Table 2: Results obtained for the LAMBERT and GOURAUD algorithms
Table 2 gives the results obtained for the LAMBERT and GOURAUD algorithms using the accelerators and the coprocessors. The results are given in term of required logic elements and in term of execution time speedup compared to a full software implementation using the Nios. We can notice that the speedup obtained using GOURAUD accelerator is more important than the coprocessor one, but it needs more area (i.e. FPGA resources). On the other hand coprocessors LAMBERT implementation is more benefit than accelerator ones in terms of logic cell and speedup. Thus, the selection between accelerators or coprocessors implementation depends on the SoC execution time and FPGA resources constraints. Note that using this SoC platform a few workdays are just needed for an effective implementation of these two complex algorithms which prove the efficiency of the key parameters to select a SoC platform for the PACM architecture model.

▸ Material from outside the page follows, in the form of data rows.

/-- BootGivesResetStateOrNothing: a profile built (R93's example: the reference Variant A succeeds) and one refused; O4 at the
bound of the valid addresses, on either side. -/
theorem witness_BootGivesResetStateOrNothing :
    makeProfile .A 0x1A tableA layoutA = .ok refA
      ∧ boot .A 0x1A tableA layoutA refO = .ok State.reset
      ∧ boot .A 0x1A tableA layoutA { refO with hardStop := 0x39#8 } = .error .opcodeSet
      ∧ boot .A 0x1A tableA layoutA { refO with hardStop := 0x3A#8 }
        = .ok (State.init refA { refO with hardStop := 0x3A#8 })
      ∧ makeProfile .A 0x1A (tableA.drop 1) layoutA = .error (.wf2 1) := by
  refine ⟨by rfl, by rfl, by rfl, by rfl, by rfl⟩

/-- CodecRoundTripLaws (law 3), WrittenBytesReadBackMasked: the widest and the narrowest register. -/
theorem witness_CodecRoundTripLaws :
    profileWf refA = true ∧ width refA 0x01 = .ok 22 ∧ width refA 0x11 = .ok 4 := by
  decide

/-- ResponseDecodedByLength: 0, 1, 3 and 4 bytes. -/
theorem witness_ResponseDecodedByLength :
    ([] : List Byte).length = 0 ∧ ([5] : List Byte).length = 1 ∧ ([5, 6, 7] : List Byte).length = 3
      ∧ ([5, 6, 7, 8] : List Byte).length = 4 := by
  decide

/-- SignMagnitudeOfEveryInteger: 0 and -1. OppositeMotionsDifferInDirectionBit: 1, -2^24. -/
theorem witness_SignMagnitudeOfEveryInteger :
    (0 : Int) ≤ 0 ∧ (-1 : Int) < 0 ∧ (1 : Int) ≠ 0 ∧ (-16777216 : Int) ≠ 0 ∧ configWf refA refO = true := by
  decide

/-- RegisterOpcodeFields: the bounds of the range. -/
theorem witness_RegisterOpcodeFields :
    configWf refB refO = true ∧ valid refB 0x01 = true ∧ valid refB 0x1B = true :=
  ⟨by decide, by decide, by decide⟩

/-- ClassifyNamesEveryEncodedOperation, ReservedOpcodesAreNeverEncoded, DecodeOfEncodedIsCanonical: operations the encoder
accepts, one with operands its frame does not carry whole; the reserved addresses run from 0x1A to 0x1F. -/
theorem witness_encoded_operations :
    encodeOp refA refO .nop = .ok ⟨0x00, [], 0⟩
      ∧ encodeOp refA refO (.setParam 0x09 0x1FF) = .ok ⟨0x09, [0xFF], 0⟩
      ∧ Sys2Proof.encode refA refO (.run (-2147483648)) = .ok [0x50, 0, 0, 0]
      ∧ refA.N ≤ 0x1A ∧ 0x1F ≤ 0x1F := by
  decide

/-- DecodeInvertsEncode: every operand at the bounds of what its frame can carry. -/
theorem witness_DecodeInvertsEncode :
    (Instr.setParam 0x01 0).wellFormed refA = true ∧ (Instr.setParam 0x01 0x3FFFFF).wellFormed refA = true
      ∧ (Instr.getParam 0x19).wellFormed refA = true ∧ (Instr.run (-16777216)).wellFormed refA = true
      ∧ (Instr.move 16777215).wellFormed refA = true := by
  decide

set_option maxRecDepth 4000 in
/-- EncodeInvertsDecode: a register frame and the motion frame of `-2^24`, with bytes after them. -/
theorem witness_EncodeInvertsDecode :
    decode refA refO [0x09, 0x16, 0x00] = .ok (.setParam 9 22, [0x00])
      ∧ decode refA refO (tableFrame 40 0xB000000050) = .ok (.run (-2 ^ 24), [0xB0])
      ∧ (Instr.setParam 9 22).wellFormed refA = true ∧ (Instr.run (-2 ^ 24)).wellFormed refA = true :=
  ⟨by rfl, by decide, by decide, by decide⟩

/-- What RunsFrame's hypotheses ask of the transport, with the reads `rs`. -/
def Answered (f : Frame) (rs : List Byte) (s : State) : Prop :=
  configured s = true ∧ s.owner = none ∧ rs.length = f.rspLen ∧ s.answers = okAnswers f 0 rs ++ [.notYet]
    ∧ transaction f s.answers = some ⟨frameEvents f rs, decodeResponse rs, [.notYet]⟩

/-- Reset for a profile, with a transport that completes `f` with the reads `rs`. -/
def answered (P : Profile) (f : Frame) (rs : List Byte) : State := ready P (okAnswers f 0 rs ++ [.notYet])

theorem witness_NopSendsItsOpcode : Answered ⟨0x00, [], 0⟩ [] (answered refA ⟨0x00, [], 0⟩ []) :=
  ⟨by decide, rfl, rfl, rfl, rfl⟩
theorem witness_StopsAndHiZSendTheirOpcodes_softStop : Answered ⟨0xB0, [], 0⟩ [] (answered refA ⟨0xB0, [], 0⟩ []) :=
  ⟨by decide, rfl, rfl, rfl, rfl⟩
theorem witness_StopsAndHiZSendTheirOpcodes_hardStop : Answered ⟨0xB8, [], 0⟩ [] (answered refA ⟨0xB8, [], 0⟩ []) :=
  ⟨by decide, rfl, rfl, rfl, rfl⟩
theorem witness_StopsAndHiZSendTheirOpcodes_softHiZ : Answered ⟨0xA0, [], 0⟩ [] (answered refA ⟨0xA0, [], 0⟩ []) :=
  ⟨by decide, rfl, rfl, rfl, rfl⟩
theorem witness_StopsAndHiZSendTheirOpcodes_hardHiZ : Answered ⟨0xA8, [], 0⟩ [] (answered refA ⟨0xA8, [], 0⟩ []) :=
  ⟨by decide, rfl, rfl, rfl, rfl⟩
theorem witness_ResetDeviceSendsItsOpcode : Answered ⟨0xC0, [], 0⟩ [] (answered refA ⟨0xC0, [], 0⟩ []) :=
  ⟨by decide, rfl, rfl, rfl, rfl⟩
theorem witness_GetStatusReadsTwoBytes : Answered ⟨0xD0, [], 2⟩ [0x82, 0x01] (answered refA ⟨0xD0, [], 2⟩ [0x82, 0x01]) :=
  ⟨by decide, rfl, rfl, rfl, rfl⟩
theorem witness_SetParamSendsMaskedValue :
    Answered ⟨0x04, [0x0F, 0xFF, 0xFF], 0⟩ [] (answered refA ⟨0x04, [0x0F, 0xFF, 0xFF], 0⟩ []) ∧ width refA 0x04 = .ok 20
      ∧ valid refA 0 = false ∧ valid refA 0x1A = false :=
  ⟨⟨by decide, rfl, rfl, rfl, rfl⟩, by decide, by decide, by decide⟩
theorem witness_GetParamReadsRegister :
    Answered ⟨0x39, [], 2⟩ [0x7E, 0x03] (answered refA ⟨0x39, [], 2⟩ [0x7E, 0x03]) ∧ width refA 0x19 = .ok 16
      ∧ valid refA 0 = false ∧ valid refA 0x1A = false :=
  ⟨⟨by decide, rfl, rfl, rfl, rfl⟩, by decide, by decide, by decide⟩
theorem witness_RunSendsSignAndMagnitude :
    Answered ⟨0x50, [0, 0, 5], 0⟩ [] (answered refA ⟨0x50, [0, 0, 5], 0⟩ []) :=
  ⟨by decide, rfl, rfl, rfl, rfl⟩
theorem witness_MoveSendsSignAndMagnitude :
    Answered ⟨0x41, [0x40, 0, 0], 0⟩ [] (answered refB ⟨0x41, [0x40, 0, 0], 0⟩ []) :=
  ⟨by decide, rfl, rfl, rfl, rfl⟩

/-- A failing transport too: getParam(0x04) whose second read fails (TR3). -/
theorem witness_SequencerRefinesTransaction :
    transaction speedRead [.ok 0, .ok 0, .ok 0x01, .notYet, .fail 2, .ok 0, .ok 9]
      = some ⟨[.begin, .tx 0x24, .rx 0x01, .failed .rxByte 2, .close], .err (.transportFailure 2), [.ok 9]⟩ := by
  rfl

/-- InvalidAddressRefusedBeforeAnyExchange: the lock held, an invalid and a valid address. -/
theorem witness_InvalidAddressRefusedBeforeAnyExchange :
    configured (inFlight nopFrame .opened 0 [] [] []) = true ∧ (inFlight nopFrame .opened 0 [] [] []).owner = some 7
      ∧ valid refA 0 = false ∧ valid refA 0x1A = false ∧ valid refA 0x01 = true ∧ valid refA 0x19 = true :=
  ⟨by decide, rfl, by decide, by decide, by decide, by decide⟩

theorem witness_HeldLockMakesCallerWait :
    (inFlight speedRead .opened 0 [] [] []).owner = some 7 ∧ encodeOp refA refO .nop = .ok nopFrame := by
  constructor <;> rfl

/-- ExecChangesOnlyWhatItHandsOver: with the lock free, held, and a result returned. -/
theorem witness_ExecChangesOnlyWhatItHandsOver :
    (∃ t, exec .nop State.reset = .next t) ∧ State.reset.owner = none
      ∧ (∃ t, exec .nop (inFlight speedRead .opened 0 [] [] []) = .next t)
      ∧ (inFlight speedRead .opened 0 [] [] []).owner ≠ none
      ∧ ∃ t, exec (.getParam 0) State.reset = .next t ∧ t.results ≠ State.reset.results :=
  ⟨⟨_, rfl⟩, rfl, ⟨_, rfl⟩, by decide, _, rfl, by decide⟩

theorem witness_CompletedTransactionCounts : ([0x01, 0x23, 0x45] : List Byte).length = speedRead.rspLen := by decide

/-- FailedExchangeReleasesAndReports: at the first and at the last exchange, with FrameEnd answering ok and failing. -/
theorem witness_FailedExchangeReleasesAndReports :
    (∃ s : State, s.phase = .active speedRead ∧ s.owner = some 7 ∧ s.window = .opened ∧ s.pos = 0
        ∧ s.pos < exchangeCount speedRead ∧ s.answers = .fail 5 :: .fail 6 :: [])
      ∧ ∃ s : State, s.phase = .active speedRead ∧ s.owner = some 7 ∧ s.window = .opened ∧ s.pos = 3
        ∧ s.pos < exchangeCount speedRead ∧ s.answers = .fail 5 :: .ok 0 :: [] :=
  ⟨⟨inFlight speedRead .opened 0 [] [] [.fail 5, .fail 6], rfl, rfl, rfl, rfl, by decide, rfl⟩,
    ⟨inFlight speedRead .opened 3 [1, 2] [] [.fail 5, .ok 0], rfl, rfl, rfl, rfl, by decide, rfl⟩⟩

theorem witness_UnansweredPrimitiveLeavesFrameOpen :
    (inFlight speedRead .shut 0 [] [] [.notYet]).phase = .active speedRead
      ∧ (inFlight speedRead .shut 0 [] [] [.notYet]).answers = .notYet :: [] :=
  ⟨rfl, rfl⟩

/-- A frame in flight that opens its window, one that ends, and a request taken: steps that answer a next state. -/
def opening : State := inFlight speedRead .shut 0 [] [] [.ok 0]
def ending : State :=
  inFlight nopFrame .opened 1 [] (frameEvents speedRead [0x01, 0x23, 0x45] ++ [.begin, .tx 0x00]) [.ok 0]
def calling : State := { State.reset with requests := [⟨3, .call .nop⟩] }

/-- OnePrimitivePerStep, ConfigurationNeverChanges, FrameInFlightRunsToItsResult: the frame stays, and the frame ends. -/
theorem witness_steps :
    (∃ t, step opening = .next t ∧ t.owner = some 7 ∧ t.trace = opening.trace ++ [.begin])
      ∧ (∃ t, step ending = .next t ∧ t.owner = none ∧ t.results = [(7, .unit)])
      ∧ ∃ t, step calling = .next t ∧ t.owner = some 3 ∧ t.phase = .active nopFrame :=
  ⟨⟨_, rfl, rfl, rfl⟩, ⟨_, rfl, rfl, rfl⟩, ⟨_, rfl, rfl, rfl⟩⟩

/-- WaitingCallerTakesOnlyFreeLock: both clauses. -/
theorem witness_WaitingCallerTakesOnlyFreeLock :
    (∃ s : State, s.waiting[0]? = some ⟨4, nopFrame⟩ ∧ s.owner = none)
      ∧ ∃ s : State, s.waiting[0]? = some ⟨4, nopFrame⟩ ∧ s.owner ≠ none :=
  ⟨⟨{ State.reset with waiting := [⟨4, nopFrame⟩] }, rfl, rfl⟩, ⟨{ opening with waiting := [⟨4, nopFrame⟩] }, rfl, by decide⟩⟩

/-- Two callers wait, and one more calls. -/
def crowd : State :=
  { State.reset with waiting := [⟨4, nopFrame⟩, ⟨5, speedRead⟩], requests := [⟨3, .call .nop⟩, ⟨4, .call .nop⟩] }

/-- AnyPossibleMoveMayBeNext: three moves are possible at once. -/
theorem witness_AnyPossibleMoveMayBeNext :
    configured crowd = true ∧ moves crowd = [.issue 0, .grant 0, .grant 1] := ⟨by decide, by rfl⟩

/-- PossibleMovesAreExactlyThese: a request that can be taken, one whose caller waits, one whose caller holds the lock, and one
behind another of its caller. -/
theorem witness_PossibleMovesAreExactlyThese :
    Move.issue 0 ∈ moves crowd ∧ Move.issue 1 ∉ moves crowd
      ∧ moves { opening with requests := [⟨7, .call .nop⟩] } = [.primitive]
      ∧ moves { State.reset with requests := [⟨3, .call .nop⟩, ⟨3, .call .getStatus⟩] } = [.issue 0] := by
  refine ⟨by decide, by decide, by rfl, by rfl⟩

/-- StepCarriesOutOnePossibleMove: no move, and three. -/
theorem witness_StepCarriesOutOnePossibleMove :
    (configured State.reset = true ∧ moves State.reset = []) ∧ configured crowd = true ∧ moves crowd ≠ [] :=
  ⟨⟨by decide, by rfl⟩, by decide, by decide⟩

/-- `ending`: a whole frame of getParam(0x04) on the wire, then nop's window with its opcode sent. -/
theorem witness_wire_ending : FramesEncoded ending ∧ WireOk ending := by
  refine ⟨⟨?_, fun _ h => (nomatch h)⟩, frameEvents speedRead [0x01, 0x23, 0x45], _, ?_, rfl, rfl⟩
  · rintro f h
    cases h
    exact ⟨.nop, rfl⟩
  · exact FramesTrace.next .nil (f := speedRead) ⟨.getParam 4, rfl⟩ (.whole _ rfl)

theorem witness_Inv_reset : Inv State.reset :=
  ⟨by decide, by decide, by decide, by decide, ⟨fun _ h => (nomatch h), fun _ h => (nomatch h)⟩, [], [], .nil, rfl, rfl⟩
theorem witness_Inv_ending : Inv ending := ⟨by decide, by decide, by decide, by decide, witness_wire_ending⟩
theorem witness_Inv_crowd : Inv crowd := by
  refine ⟨by decide, by decide, by decide, by decide, ⟨fun _ h => (nomatch h), ?_⟩, [], [], .nil, rfl, rfl⟩
  rintro w h
  simp only [crowd, List.mem_cons, List.not_mem_nil, or_false] at h
  obtain rfl | rfl := h
  · exact ⟨.nop, rfl⟩
  · exact ⟨.getParam 4, rfl⟩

In this paper and based on the PACM architecture model, we have shown that the available IP processor cores platforms can not address all the SoC architecture models and an analysis must be done to select the suitable IP processor core platform for the appropriate architecture model. The key parameters that we have considered to select the right IP processor core platform are the following ones: FPGA architecture, coprocessor and accelerator integration, RTOS and HW-SW refinement tools Based on these parameters a platform based on the Nios STRATIX development kit was chosen to implement the PACM architecture model. To validate our choice two 3D shading algorithms were implemented on the Nios platform using the Quartus and SOPC Builder. Results have demonstrated the benefits using such platform for the PACM architecture model. In future work, we propose to implement the RTOS subroutine and to study the SoC power performance for the PACM architecture with video compression algorithms.